DS: You mention Fanon, which reminds me that, for him, the task at hand is to not only reimagine narratives of the racist colonial past and present, but to also “set afoot a new human being.” There seem to be traces of Fanon in Weheliye’s remarks on black technology — or “apparatuses and forms of embodied knowledge” — that bring about possibilities of the “human otherwise.” Is that a charge for today’s “Afro-futurist” discourse and performance — rethinking and enacting new types humanity?
KLG: First, let me say, in what I hope doesn’t come across as a cheap shot, Fanon actually talks about setting afoot a “new man.” That you generously update his language evokes something I thought was a particularly impressive element of “Tomorrow is the Question” and, I would argue, of the practice of Afro-futurism more broadly – notably, its inclusiveness and breadth as far as gender is concerned. I’m not just talking about the fact of a equal feminine presence at the event itself, though that was very cool, but about the fundamental way in which wariness regarding the reproduction of limiting social constructions of masculinity and femininity are concerned; because as we well know, “the racist colonial past and present” was and is pretty good at sexism, too. But I digress. Or no, I don’t. To update and differently inscribe past discourse so as to bring out the future-forward possibilities it engenders is to set our sights on that “human otherwise” Weheliye wants to explore.
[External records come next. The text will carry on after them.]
/-- Number of Abort commands outstanding at a controller, and the limits on Abort and on event requests. -/
def abortsOut (s : State) (f : Nat) : Nat := (s.cmd.ctxs.filter fun y => y.2.f = f && isAdmin y.2 8 && y.2.stage ≠ .draining).length

/-- One entry taken into its context (R219): none when it is left in host memory for want of room in the ring. -/
def takeEntry (s : State) (c : Nat) (e : Sqe) : Option State :=
  match ctxOf s c with
  | none => some s
  | some y =>
    let x := { y with sqe := e, seq := s.cmd.seq, stage := .running, left := y.left - 1 }
    let st := entryStatus s c x
    if ringHolds s x st then none
    else
      let s := { s with cmd := { s.cmd with seq := s.cmd.seq + 1 } }
      let s := setCtx (s.bump CMD_CNTn_COUNT 0) c x
      let s := updSq s x.f x.sq fun q => { q with head := (q.head + 1) % max q.size 1, inFetch := q.inFetch - 1 }
      if st ≠ 0 then some (commitCtx s c st 0 0)
      else if isAdmin x 8 ∧ 16 < abortsOut s x.f then some (commitCtx s c stAbortLimit 0 0)
      else some (admitEntry s c x)

/-- A queue under deletion whose last command has gone: its Delete command completes and the queue ends (R236). -/
def deleteCheck (s : State) (f q : Nat) : State :=
  match sqOf s f q with
  | none => s
  | some x =>
    match x.deleting with
    | none => s
    | some d =>
      if s.cmd.ctxs.any (fun y => y.2.f = f && y.2.sq = q && y.2.tunnel.isNone && y.2.stage ≠ .draining) then s
      else commitCtx { s with cmd := { s.cmd with sqs := tdel s.cmd.sqs (qkey f q) } } d 0 0 0

/-- Whether a queue takes further entries of a fetch: no Fence holds it and no deletion runs. -/
def sqTakes (s : State) (f q : Nat) : Bool :=
  match sqOf s f q with
  | some x => x.fence.isNone && x.deleting.isNone
  | none => false

/-- Contexts given back that no entry fills: the entries stay in host memory. -/
def giveBack (s : State) (f q : Nat) (l : List Nat) : State :=
  let n := l.length
  deleteCheck (l.foldl freeCtx (updSq s f q fun x => { x with inFetch := x.inFetch - n })) f q

/-- The entries of a fetch taken in queue order into their contexts. Entries behind a Fence, or behind one that the
firmware ring cannot take, stay in host memory (R222, R234). -/
def takeEntries (s : State) (f q : Nat) (l : List (Nat × Sqe)) : State :=
  match l with
  | [] => s
  | (c, e) :: r =>
    match ctxOf s c with
    | none => takeEntries s f q r
    | some x =>
      if x.stage = .draining then takeEntries (opEnd s c) f q r
      else if !sqTakes s f q then giveBack s f q (c :: r.map Prod.fst)
      else
        match takeEntry s c e with
        | some t => takeEntries t f q r
        | none =>
          updSq (giveBack (s.set CMD_STATUS_FWQ_FULL 1) f q (c :: r.map Prod.fst)) f q fun x => { x with fwHold := true }

/-- The entries of an outstanding fetch have arrived (R219): held while Bus Master Enable is 0 (R209). -/
def entriesArrive (s : State) (l t : Nat) (es : List Sqe) : State :=
  match reqOf s l t with
  | none => s
  | some r =>
    match r.kind with
    | .sqe q _ cs =>
      if es.length < cs.length then s
      else if !bme s r.f then
        { s with hif := { s.hif with held := s.hif.held ++ [⟨l, t, false, false, es.flatMap sqeBytes⟩] } }
      else takeEntries (freeReq s r) r.f q (cs.zip es)
    | _ => s

/-! Grants (R227). -/

/-- Records of a context granted that were registered together: the named record and, with the same place, the other. -/
def grantRec (s : State) (c : Nat) (recB : Bool) : State :=
  match ctxOf s c with
  | none => s
  | some x =>
    match if recB then x.recB else x.recA with
    | none => s
    | some r =>
      let same := (ctxRecs x).filter fun o => o.seq = r.seq
      if same.all (grantable s c) then
        let g (o : Option LockRec) : Option LockRec := o.map fun y => if y.seq = r.seq then { y with granted := true } else y
        setCtx s c { x with recA := g x.recA, recB := g x.recB }
      else s

/-- A lock slot completed (R240). -/
def lkDone (s : State) (n result : Nat) : State :=
  let s := ((s.set CMD_LKn_CTL_RESULT result n).set CMD_LKn_CTL_DONE 1 n).set CMD_LKn_CTL_GO 0 n
  { s with cmd := { s.cmd with acquires := tdel s.cmd.acquires n } }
Because, like Fanon and Glissant and others, he rightly understands and foregrounds the relational nature of our being-in-common – our imperative to acknowledge the various iterations of our (social) difference and the ethical practice of being decent to one another in the face of this diversity. To me, that’s what an Afro-futurist humanism looks like.
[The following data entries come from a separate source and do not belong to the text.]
-- ==== Sys2Proof/Machine/HealthOps.lean ====
section
/-! DEFINITION. Health as the 8840 reports it: spare stripes, wear, temperatures, Critical Warning, the change flags and
ALERT_N, and the health logs (R132, R133, R148, R157 to R162, R384, R385, R400, R404). -/

namespace Sys2Proof.Machine

/-! Events. -/

/-- An event of type SMART / Health with its information, for every controller whose Asynchronous Event Configuration
enables Critical Warning bit `bit` (R250). -/
def smartEvent (s : State) (bit info : Nat) : State :=
  (List.range 256).foldl (fun s f =>
    if fnPresent s f && bits (feat s f 0x0B 0) bit 1 = 1 then aenAdd s f 1 info 2 else s) s

/-- A notice for one controller, where its Asynchronous Event Configuration enables it (R250): information 0, 1, 2 are
enabled by bits 8, 9, 10. -/
def noticeEvent (s : State) (f info lid : Nat) : State :=
  if bits (feat s f 0x0B 0) (8 + info) 1 = 1 then aenAdd s f 2 info lid else s

/-- A notice for every controller that is present. -/
def noticeAll (s : State) (info lid : Nat) : State :=
  (List.range 256).foldl (fun s f => if fnPresent s f then noticeEvent s f info lid else s) s

/-! Usable blocks and spare (R132, R133). -/


/-- Key of a block number of a die, and its dense and pSLC counts (R148). -/
def peKey (die block : Nat) : Nat := die * 16384 + block
def peOf (s : State) (die block : Nat) : Nat × Nat := tgetD s.media.pe (peKey die block) (0, 0)

/-- Whether the journal page of a record is durable. -/
def recDurable (s : State) (page : Nat) : Bool :=
  durableTo s page && (match s.map.page with | some p => decide (page < p.seq) | none => true)

/-- Whether a grown bad-block entry is in effect: the journal page of its record is durable (R152). -/
def grownEffective (s : State) (g : GrownBad) : Bool := recDurable s g.page

/-- The blocks that the stored mark table of a die position names (R151). -/
def markedBlocks (s : State) (die : Nat) : List Nat :=
  match tget s.media.marks die with
  | some t => t.blocks.map fun b => b.block
  | none => []

/-- Block numbers of a die that a factory mark or the grown bad-block table takes, each once, below BLOCKS. -/
def lostBlocks (s : State) (die : Nat) : List Nat :=
  let l := markedBlocks s die ++ (s.media.grown.filter fun g => g.die = die && grownEffective s g).map fun g => g.block
  uniq (l.filter fun b => decide (b < s.get FCH_MODELm_GEOM_BLOCKS (dieModel s die)))

/-- Whether a block number is usable (R132). -/
def blockUsable (s : State) (die block : Nat) : Bool :=
  dieState s die = 1 && decide (block < s.get FCH_MODELm_GEOM_BLOCKS (dieModel s die)) && !(lostBlocks s die).contains block

/-- The Sett dies. -/
def isSettDie (s : State) (d : Nat) : Bool := s.sys.settA.contains d || s.sys.settB.contains d

/-- Whether a block's program or erase has failed: its entry is in the table, or waits for it (R147, R152). -/
def blockSpoiled (s : State) (die block : Nat) : Bool :=
  (s.media.grown.any fun g => g.die = die && g.block = block) || s.media.growWait.any fun x => decide (x.1 = die) && decide (x.2.2.1 = block)

/-- Whether device firmware programs and erases a block: it is usable, none of its operations has failed, and the marks of its die have been
read (R132, R147, R151). -/
def blockWorks (s : State) (die block : Nat) : Bool := blockUsable s die block && !blockSpoiled s die block && dieScanned s die

/-- The usable block numbers of a die, counted. -/
def usableCount (s : State) (die : Nat) : Nat :=
  if dieState s die = 1 then s.get FCH_MODELm_GEOM_BLOCKS (dieModel s die) - (lostBlocks s die).length else 0

/-- Die and block of each member of the stripes in the open or closed state. -/
def takenBlocks (s : State) : List (Nat × Nat) :=
  (List.range (s.get MAP_STRIPE_COUNT_COUNT)).flatMap fun st =>
    let k := stripeState (stripeHdr s st)
    if k = 1 ∨ k = 2 then
      (List.range 34).map fun p => (memberDie (memberWord s st p), memberBlock (memberWord s st p))
    else []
DS: Yes yes. To close, I would be remiss not to ask about these issues in the context of your work on francophone literature in the Caribbean. What postcolonial writers come to mind when thinking about “futurism” in the Afro-Atlantic?
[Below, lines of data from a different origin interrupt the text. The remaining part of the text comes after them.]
-- ==== Sys2Proof/Machine/IoOps.lean ====
section
/-! DEFINITION. The data path of Read, Write, Compare and Verify: translation of each sector, host data and protection
information, admission, merges, and what a commit waits for (R12, R32, R95, R134, R167 to R172, R202, R221, R243). -/

namespace Sys2Proof.Machine

/-! Reads. -/


/-- The data of a sector that the walker gave at once: kept for the command, offered to a fill that the command feeds. -/
def gotNow (s : State) (c k run q : Nat) (d : List Byte) : State :=
  opEnd (hostFill (ctxGot s c k d) c run q (some d)) c

/-- Sector `k` of a command translated and served (R32): staging and zeros at once, the Burrow and media later. `bypass`
leaves the Burrow out. -/
def serveSector (s : State) (c k : Nat) (bypass : Bool) : State :=
  match srcSector s (.host c k) with
  | none => s
  | some (ns, run, q) =>
    let (x, s) := lookup s run q bypass
    match x with
    | .staging i =>
      match readStaged s i with
      | (some d, s) => gotNow s c k run q d
      | (none, s) => opEnd (ctxErr (hostFill s c run q none) c stInternal) c
    | .burrow f => hitFrame s f c k
    | .zeros => gotNow s c k run q (zeroSector (nsFmt s ns))
    | .media a kg row =>
      queueRead s { readOp (.host c k) 1 (blockSlc s a) a false with kg := kg, home := homeFor s a q row }
    | .unrecovered => opEnd (ctxErr (hostFill s c run q none) c stUnrecovered) c
    | _ => opEnd (ctxErr (hostFill s c run q none) c stInternal) c

/-- The segments that a command's sectors touch: run, segment, the first sector of the command in it and how many. -/
def cmdSegs (s : State) (x : Ctx) : List (Nat × Nat × Nat) :=
  let ns := cmdNs x
  let a := cmdFirst s x
  let b := a + cmdSectors s x
  (List.range ((b + 15) / 16 - a / 16)).map fun j =>
    let g := a / 16 + j
    let lo := max a (g * 16)
    let hi := min b (g * 16 + 16)
    (secRun s ns (g * 16), g % 32, hi - lo)

/-- Whether every sector of a segment resolves to media or zeros (R176). -/
def segPlain (s : State) (run seg : Nat) : Bool :=
  (List.range 16).all fun k => match translate s run (seg * 16 + k) true with
    | .media _ _ _ => true
    | .zeros => true
    | _ => false

/-- A command's sectors read (R12): the Burrow counts and may admit its segments, then each sector is translated. Verify
leaves the Burrow alone: it reads media (R246). -/
def readSectors (s : State) (c : Nat) (hint : Nat) (bypass : Bool) : State :=
  match ctxOf s c with
  | none => s
  | some x =>
    let n := cmdSectors s x
    let s := setCtx s c { x with started := true, left := x.left + n }
    let s := if bypass then s else
      (cmdSegs s x).foldl (fun s g =>
        touchSeg s g.1 g.2.1 hint (if g.2.2 = 16 ∧ segPlain s g.1 g.2.1 = true then some c else none)) s
    (List.range n).foldl (fun s k => serveSector s c k bypass) s

/-! Protection information (R95, R243). Tags are bytes as they are transferred. -/

/-- Guard of the data of a logical block, as `n` bytes most significant first. -/
def guardBytes (md : Nat) (d : List Byte) : List Byte := if md = 8 then natBe (guard16 d) 2 else natBe (guard64 d) 8

/-- Bytes of a guard, and of all tags, by metadata size. -/
def guardLen (md : Nat) : Nat := if md = 8 then 2 else 8

/-- A big-endian number. -/
def beNat (l : List Byte) : Nat := leNat l.reverse

/-- Application and reference tag of protection information of `md` bytes. -/
def piApp (md : Nat) (p : List Byte) : Nat := beNat ((p.drop (guardLen md)).take 2)
def piRef (md : Nat) (p : List Byte) : Nat := beNat (p.drop (guardLen md + 2))
def refBits (md : Nat) : Nat := if md = 8 then 32 else 48

/-- The first reference tag that a command expects; its upper bits lie in CDW3 for the 48-bit tag. -/
def cmdRef (md : Nat) (x : Ctx) : Nat := (x.sqe.cdw14 + x.sqe.cdw3 * 2 ^ 32) % 2 ^ refBits md

/-- Status of the check of one logical block's protection information (0 passes): `i` its number in the command. -/
def piCheck (md ty chk : Nat) (x : Ctx) (i : Nat) (d p : List Byte) : Nat :=
  let ones := piApp md p = 0xFFFF && (ty ≠ 3 || piRef md p = 2 ^ refBits md - 1)
  if ty = 0 ∨ ones then 0
  else if bits chk 2 1 = 1 ∧ p.take (guardLen md) ≠ guardBytes md d then stGuard
  else if bits chk 1 1 = 1 ∧ (piApp md p ^^^ bits x.sqe.cdw15 0 16) &&& bits x.sqe.cdw15 16 16 ≠ 0 then stAppTag
  else if bits chk 0 1 = 1 ∧ ty ≠ 3 ∧ piRef md p ≠ (cmdRef md x + i) % 2 ^ refBits md then stRefTag
  else 0

/-- Protection information made for a logical block (PRACT). -/
def piMake (md ty : Nat) (x : Ctx) (i : Nat) (d : List Byte) : List Byte :=
  guardBytes md d ++ natBe (bits x.sqe.cdw15 0 16) 2
    ++ natBe ((cmdRef md x + (if ty = 3 then 0 else i)) % 2 ^ refBits md) (md - guardLen md - 2)

/-- Logical blocks of a sector by format, and its data and metadata taken from a payload (Table 4.2). -/
def lbaPer (fmt : Nat) : Nat := if fmt < 3 then 8 else 1

/-- Data and protection information of logical block `j` of a sector's payload: in 512 B formats the guard is computed
from the data (R95). -/
def blockOf (fmt : Nat) (d : List Byte) (j : Nat) : List Byte × List Byte :=
  let md := mdBytes fmt
  if fmt < 3 then
    let b := (d.drop (512 * j)).take 512
    let tags := if fmt = 1 then (d.drop (4112 + 6 * j)).take 6 else if fmt = 2 then (d.drop (4096 + 8 * j)).take 8 else []
    (b, if md = 0 then [] else guardBytes md b ++ tags)
  else (d.take 4096, (d.drop 4112).take md)

/-- A sector's payload from its logical blocks, each data and protection information. -/
def sectorOf (fmt : Nat) (l : List (List Byte × List Byte)) : List Byte :=
  let d := l.flatMap Prod.fst
  let m := l.map Prod.snd
  if fmt = 1 then d ++ fit (List.replicate 16 0 ++ m.flatMap fun p => p.drop 2) 64
  else if fmt = 2 then d ++ fit (m.flatMap fun p => p.drop 8) 64
  else d ++ fit (List.replicate 16 0 ++ m.flatMap id) 64

/-- Sector number within the command, and block within the sector, of logical block `i` of a command. -/
def blockPlace (s : State) (x : Ctx) (i : Nat) : Nat × Nat :=
  let lba := cmdSlba x + i
  (lbaSector s (cmdNs x) lba - cmdFirst s x, if nsLba4k s (cmdNs x) then 0 else lba % 8)

/-- The logical blocks of a read command from the sectors that it has. -/
def readBlocks (s : State) (x : Ctx) : List (List Byte × List Byte) :=
  let fmt := nsFmt s (cmdNs x)
  (List.range (cmdNlb x)).map fun i =>
    let (k, j) := blockPlace s x i
    blockOf fmt (tgetD x.got k []) j

/-- The first failing check of a list of logical blocks, 0 for none. -/
def checkBlocks (s : State) (x : Ctx) (chk : Nat) (l : List (List Byte × List Byte)) : Nat :=
  let md := mdBytes (nsFmt s (cmdNs x))
  let ty := nsPiType s (cmdNs x)
  if md = 0 then 0
  else
    (l.zip (List.range l.length)).foldl (fun st y => if st ≠ 0 then st else piCheck md ty chk x y.2 y.1.1 y.1.2) 0

/-- The host's data buffer of a list of logical blocks, and its separate metadata buffer. -/
def hostBuffers (s : State) (x : Ctx) (l : List (List Byte × List Byte)) : List Byte × List Byte :=
  let m := if hostMd s x = 0 then l.map fun _ => ([] : List Byte) else l.map Prod.snd
  if nsExt s (cmdNs x) then ((l.zip m).flatMap fun y => y.1.1 ++ y.2, []) else (l.flatMap Prod.fst, m.flatMap id)

/-! Writes. -/


/-- Whether a write admitted now completes only when it is durable (Table 7.2, R172): write-through, WCE = 0, or FUA with
a volatile write cache. -/
def writeWaits (s : State) (x : Ctx) : Bool :=
  s.on HBM_CEIL_WT || (s.on HBM_CEIL_VWC && (feat s x.f 6 0 % 2 = 0 || bits x.sqe.cdw12 30 1 = 1))

/-- The placement handle of a write: the named entry of the namespace's list, else its first; none past the list's end
(R252). -/
def writeHandle (s : State) (x : Ctx) : Option Nat :=
  match nsInfo s (cmdNs x) with
  | none => some 0
  | some i =>
    if !s.sys.image.fdp ∨ i.handles = [] then some 0
    else if bits x.sqe.cdw12 20 4 = 2 then i.handles[bits x.sqe.cdw13 16 16]? else i.handles[0]?

/-- The sectors of a write: run and sector-in-run. -/
def writeSecs (s : State) (x : Ctx) : List (Nat × Nat) :=
  (List.range (cmdSectors s x)).map fun k =>
    let sec := cmdFirst s x + k
    (secRun s (cmdNs x) sec, secQ sec)

/-- Sectors of a write that it covers only in part (R168). -/
def partSectors (s : State) (x : Ctx) : List Nat :=
  if nsLba4k s (cmdNs x) then []
  else
    let a := cmdSlba x % 8
    let b := (cmdSlba x + cmdNlb x) % 8
    let n := cmdSectors s x
    (List.range n).filter fun k => (k = 0 && a ≠ 0) || (k = n - 1 && b ≠ 0)

/-- The current data of a partly written sector asked for (R168): from staging, the Burrow or zeros at once, from media by
a class 1 read. -/
def mergeRead (s : State) (c k : Nat) : State :=
  match srcSector s (.merge c k) with
  | none => s
  | some (ns, run, q) =>
    let put (s : State) (d : List Byte) : State := updCtx s c fun x => { x with merges := tput x.merges k (some d) }
    let fail (s : State) (st : Nat) : State := ctxErr (s.bump HBM_CNTn_COUNT 5) c st
    let s := (updCtx s c fun x => { x with merges := tput x.merges k none }).bump HBM_CNTn_COUNT 4
    let (x, s) := lookup s run q
    let (x, s) := match x with
      | .burrow f => (let t := noteFrame s f (q % 16); if (frameSector s f (q % 16)).isSome then (x, t) else lookup t run q true)
      | _ => (x, s)
    match x with
    | .staging i => match readStaged s i with | (some d, s) => put s d | (none, s) => fail s stInternal
    | .burrow f => put (s.bump BUR_CNTn_COUNT 0) ((frameSector s f (q % 16)).getD [] ++ zeroMeta (nsFmt s ns))
    | .zeros => put s (zeroSector (nsFmt s ns))
    | .media a kg row =>
      let s := updCtx s c fun x => { x with left := x.left + 1 }
      queueRead s { readOp (.merge c k) 1 (blockSlc s a) a false with kg := kg, home := homeFor s a q row }
    | .unrecovered => fail s stUnrecovered
    | _ => fail s stInternal

/-- Pieces of some ranges, each of at most `m` bytes, with the byte offset of each from `off` on. -/
def rangeFuel : Nat := 100000
def readPieces (fuel off m : Nat) (l : List (Nat × Nat)) : List (Nat × Nat × Nat) :=
  match fuel, l with
  | 0, _ => []
  | _, [] => []
  | k + 1, (a, n) :: r =>
    if n ≤ m then (off, a, n) :: readPieces k (off + n) m r
    else (off, a, m) :: readPieces k (off + m) m ((a + m, n - m) :: r)

/-- Offset that stands for the first byte of a separate metadata buffer. -/
def mdOff : Nat := 2 ^ 32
KLG: I’ll walk right through that door you’ve opened and mention a few folks from the specifically French-writing postcolonial context – a look back, I suppose. Beyond the two Martinican theorists Fanon and Glissant who figure in my work, past and present, there is the Haitian writer-painter-mathematician-singer-teacher Frankétienne. Having founded the aesthetic philosophy of Spiralism in the mid-1960s Frankétienne has been writing fiction meant to be heard for decades now. The fact that he stayed and wrote in Duvalier’s Haiti has meant limited appreciation for his contribution, but that’s beginning to change as he and his work travel outside the country and are exposed to an anglophone audience. As was made plain during this recent event, one of Afro-futurism’s challenges will be to imagine solidarity with humans outside the U.S. — American context — to produce sounds and texts and other unifying artifacts that resonate across the divisive boundaries that are the legacy of the colonial past.